Why artifact-first matters

Artifact-first pipelines are debuggable:

If ASR is wrong, you can see it
If anchors drift, you can inspect the anchor file
If MFA fails due to OOV words, you can inspect the dictionary generation output

This is the difference between a “magic black box” and a professional pipeline.

Architecture

AMS is structured around use-case commands (single responsibility entry points) and hostable orchestration services, so the exact same core can power CLI, web UI, or a future daemon.

Solution Structure

The 9-project solution separates concerns across hosts and core:

Ams.sln
├── Ams.Core           # Domain library - all pipeline logic
├── Ams.Cli            # CLI host with Cocona commands
├── Ams.Web            # Blazor Server SSR host
├── Ams.Web.Client     # Blazor WebAssembly client
├── Ams.Web.Api        # Web API endpoints
├── Ams.UI.Avalonia    # Cross-platform desktop UI
└── Ams.Tests          # Test project

Runtime vs Services Architecture

The architecture separates Runtime (contained execution units) from Services (orchestration):

Runtime = Self-contained contexts that own state and artifacts
- Workspace, BookContext, ChapterContext, AudioBufferContext
Services = Orchestration layer that coordinates runtime + external tools
- AsrService, FFmpegService, AlignmentService

This separation enables different hosts (CLI, Web, Desktop) to share all business logic.

IWorkspace Interface

The key abstraction that enables multi-host architecture:

public interface IWorkspace
{
    /// <summary>
    /// Root directory for this workspace (typically the book folder).
    /// </summary>
    string RootPath { get; }

    /// <summary>
    /// The long-lived book context for this workspace.
    /// </summary>
    BookContext Book { get; }

    /// <summary>
    /// Convenience accessor for the chapter manager.
    /// </summary>
    ChapterManager Chapters => Book.Chapters;

    /// <summary>
    /// Opens (or creates) a chapter context with the supplied options.
    /// </summary>
    ChapterContextHandle OpenChapter(ChapterOpenOptions options);
}

Each host implements this interface: CliWorkspace, BlazorWorkspace, AvaloniaWorkspace. The same Ams.Core powers all of them.

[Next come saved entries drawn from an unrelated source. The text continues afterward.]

theorem State.intoSlot_keeps {s0 s : State} (h : Keeps s0 s) (c : ℕ) (m : ℕ) (f : ℕ) (d : ℕ) (b : List Byte) (ais : Bool) :
    Keeps s0 (State.intoSlot s c m f d b ais) := by
  unfold State.intoSlot
  extract_lets +onlyGivenNames v1
  clear_value v1
  extract_lets +onlyGivenNames v2
  clear_value v2
  extract_lets +onlyGivenNames v3
  have h4 : Keeps s0 v3 := by
    dsimp only [v3]
    refine State.setMem_keeps ?_ _ _
    assumption
  clear_value v3
  extract_lets +onlyGivenNames v5
  have h6 : ∀ a1 a2, Keeps s0 a1 → Keeps s0 (v5 a1 a2) := by
    intro a1 a2 b0
    dsimp only [v5]
    refine State.setCircuit_keeps ?_ _ _
    assumption
  clear_value v5
  split
  · refine State.memCnt_keeps ?_ _ _
    with_reducible apply_assumption
    assumption
  · refine keeps_ite ?_ ?_
    · refine State.memCnt_keeps ?_ _ _
      refine State.memCnt_keeps ?_ _ _
      with_reducible apply_assumption
      assumption
    · refine keeps_ite ?_ ?_
      · refine State.memCnt_keeps ?_ _ _
        refine State.memCnt_keeps ?_ _ _
        with_reducible apply_assumption
        assumption
      · refine State.memCnt_keeps ?_ _ _
        refine State.setCircuit_keeps ?_ _ _
        assumption

theorem State.skewFrame_keeps {s0 s : State} (h : Keeps s0 s) (c : ℕ) (m : ℕ) (f : ℕ) (b : List Byte) (ais : Bool) :
    Keeps s0 (State.skewFrame s c m f b ais) := by
  unfold State.skewFrame
  extract_lets +onlyGivenNames v1
  have h2 : Keeps s0 v1 := by
    dsimp only [v1]
    refine keeps_ite ?_ ?_
    · assumption
    · refine State.startWindow_keeps ?_ _ _
      assumption
  clear_value v1
  extract_lets +onlyGivenNames v3
  clear_value v3
  extract_lets +onlyGivenNames v4
  clear_value v4
  refine keeps_ite ?_ ?_
  · refine State.intoSlot_keeps ?_ _ _ _ _ _ _
    assumption
  · refine keeps_ite ?_ ?_
    · refine State.memCnt_keeps ?_ _ _
      assumption
    · extract_lets +onlyGivenNames v5
      clear_value v5
      extract_lets +onlyGivenNames v6
      have h7 : Keeps s0 v6 := by
        dsimp only [v6]
        refine State.setCircuit_keeps ?_ _ _
        refine State.memCnt_keeps ?_ _ _
        assumption
      clear_value v6
      refine keeps_ite ?_ ?_
      · extract_lets +onlyGivenNames v8
        have h9 : Keeps s0 v8 := by
          dsimp only [v8]
          refine State.logBoth_keeps ?_ _ _ _
          assumption
        clear_value v8
        refine State.intoSlot_keeps ?_ _ _ _ _ _ _
        refine State.startWindow_keeps ?_ _ _
        assumption
      · assumption

theorem State.memberUp_keeps {s0 s : State} (h : Keeps s0 s) (m : ℕ) (b : Bool) :
    Keeps s0 (State.memberUp s m b) := by
  unfold State.memberUp
  extract_lets +onlyGivenNames v1
  clear_value v1
  extract_lets +onlyGivenNames v2
  have h3 : Keeps s0 v2 := by
    dsimp only [v2]
    refine State.putB_keeps ?_ _ _
    assumption
  clear_value v2
  extract_lets +onlyGivenNames v4
  have h5 : Keeps s0 v4 := by
    dsimp only [v4]
    refine keeps_ite ?_ ?_
    · refine State.mark_keeps ?_ _ _
      assumption
    · refine State.unmark_keeps ?_ _ _
      assumption
  clear_value v4
  refine State.logBoth_keeps ?_ _ _ _
  assumption

theorem State.acceptMember_keeps {s0 s : State} (h : Keeps s0 s) (m : ℕ) (b : List Byte) :
    Keeps s0 (State.acceptMember s m b) := by
  unfold State.acceptMember
  extract_lets +onlyGivenNames v1
  clear_value v1
  refine keeps_ite ?_ ?_
  · refine State.limDev_keeps ?_ _ _ _
    refine State.memCnt_keeps ?_ _ _
    assumption
  · extract_lets +onlyGivenNames v2
    clear_value v2
    extract_lets +onlyGivenNames v3
    clear_value v3
    extract_lets +onlyGivenNames v4
    clear_value v4
    extract_lets +onlyGivenNames v5
    have h6 : Keeps s0 v5 := by
      dsimp only [v5]
      refine State.putB_keeps ?_ _ _
      refine State.putB_keeps ?_ _ _
      assumption
    clear_value v5
    extract_lets +onlyGivenNames v7
    clear_value v7
    extract_lets +onlyGivenNames v8
    clear_value v8
    extract_lets +onlyGivenNames v9
    clear_value v9
    extract_lets +onlyGivenNames v10
    have h11 : Keeps s0 v10 := by
      dsimp only [v10]
      refine State.setMem_keeps ?_ _ _
      assumption
    clear_value v10
    extract_lets +onlyGivenNames v12
    have h13 : Keeps s0 v12 := by
      dsimp only [v12]
      refine State.when_keeps ?_ ?_ _
      · assumption
      · intro y14 y15
        refine State.memberUp_keeps ?_ _ _
        assumption
    clear_value v12
    refine State.each_keeps ?_ ?_ _
    · assumption
    · intro y16 y17 y18
      refine State.skewFrame_keeps ?_ _ _ _ _ _
      assumption

theorem State.toMember_keeps {s0 s : State} (h : Keeps s0 s) (m : Nat) (b : List Byte) :
    Keeps s0 (State.toMember s m b) := by
  unfold State.toMember
  split
  · refine keeps_ite ?_ ?_
    · refine State.ncnt_keeps ?_ _ _
      assumption
    · refine State.acceptMember_keeps ?_ _ _
      assumption
  · refine State.acceptMember_keeps ?_ _ _
    assumption

theorem execMemberSduAccept_keeps {s0 s : State} (h : Keeps s0 s) (id : Nat) :
    KeepsO s0 (execMemberSduAccept id s) := by
  unfold execMemberSduAccept
  refine keepsO_next ?_
  split
  · extract_lets +onlyGivenNames v1
    clear_value v1
    extract_lets +onlyGivenNames v2
    have h3 : Keeps s0 v2 := by
      dsimp only [v2]
      refine keeps_mk ?_ rfl rfl rfl
      assumption
    clear_value v2
    extract_lets +onlyGivenNames v4
    clear_value v4
    split
    · extract_lets +onlyGivenNames v5
      have h6 : Keeps s0 v5 := by
        dsimp only [v5]
        refine State.release_keeps ?_ _
        assumption
      clear_value v5
      refine keeps_ite ?_ ?_
      · refine State.sat_keeps ?_ _
        refine State.sendRecord_keeps ?_ _ _ _
        assumption
      · assumption
    · refine State.dropNew_keeps ?_ _
      refine State.sat_keeps ?_ _
      assumption
    · refine State.release_keeps ?_ _
      refine State.each_keeps ?_ ?_ _
      · assumption
      · intro y7 y8 y9
        refine State.toMember_keeps ?_ _ _
        assumption
  · assumption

Manager → Context → Documents Pattern

Runtime follows a consistent hierarchy:

Manager - Owns multiple contexts with cursor-based navigation
Context - Single execution context with lifecycle (book, chapter, audio buffer)
Documents - Multiple document slots with lazy loading and dirty tracking

public sealed class ChapterDocuments
{
    private readonly DocumentSlot<TranscriptIndex> _transcript;
    private readonly DocumentSlot<HydratedTranscript> _hydratedTranscript;
    private readonly DocumentSlot<AnchorDocument> _anchors;
    private readonly DocumentSlot<AsrResponse> _asr;
    private readonly DocumentSlot<PauseAdjustmentsDocument> _pauseAdjustments;
    private readonly DocumentSlot<TextGridDocument> _textGrid;

    // Each slot provides lazy loading, dirty tracking, and persistence
    internal bool IsDirty =>
        _transcript.IsDirty ||
        _hydratedTranscript.IsDirty ||
        _anchors.IsDirty /* ... */;
}

This enables efficient memory management—ChapterManager uses LRU eviction to bound memory when processing books with many chapters.

Alignment: Anchors, Indexing, Hydration

The alignment strategy is built around finding “high-confidence” anchor points and then expanding into a full manuscript-to-audio map.

Anchor Discovery with LIS

Anchors are stable points where text and ASR strongly agree. The algorithm uses n-gram matching with Longest Increasing Subsequence (LIS) to ensure monotonicity:

public static IReadOnlyList<Anchor> SelectAnchors(
    IReadOnlyList<string> bookTokens,
    IReadOnlyList<int> bookSentenceIndex,
    IReadOnlyList<string> asrTokens,
    AnchorPolicy policy)
{
    // Find unique n-gram matches (book position, ASR position)
    var anchors = Collect(bookTokens, bookSentenceIndex, asrTokens, n,
        okBook: list => list.Count == 1,  // Unique in book
        okAsr: list => list.Count == 1,   // Unique in ASR
        policy);

    // Density control: relax uniqueness if too few anchors
    if (anchors.Count < desired && n > 2)
    {
        var subPolicy = policy with { NGram = n - 1 };
        anchors = SelectAnchors(bookTokens, bookSentenceIndex, asrTokens, subPolicy);
    }

    // Monotonicity: LIS ensures anchors don't "cross"
    anchors.Sort((x, y) => x.Bp.CompareTo(y.Bp));
    var lisPairs = LisByAp(anchors.Select(a => (a.Bp, a.Ap)).ToList());
    return lisPairs.Select(p => new Anchor(p.bp, p.ap)).ToList();
}

This prevents alignment drift across long chapters by establishing “checkpoint” positions that both streams agree on.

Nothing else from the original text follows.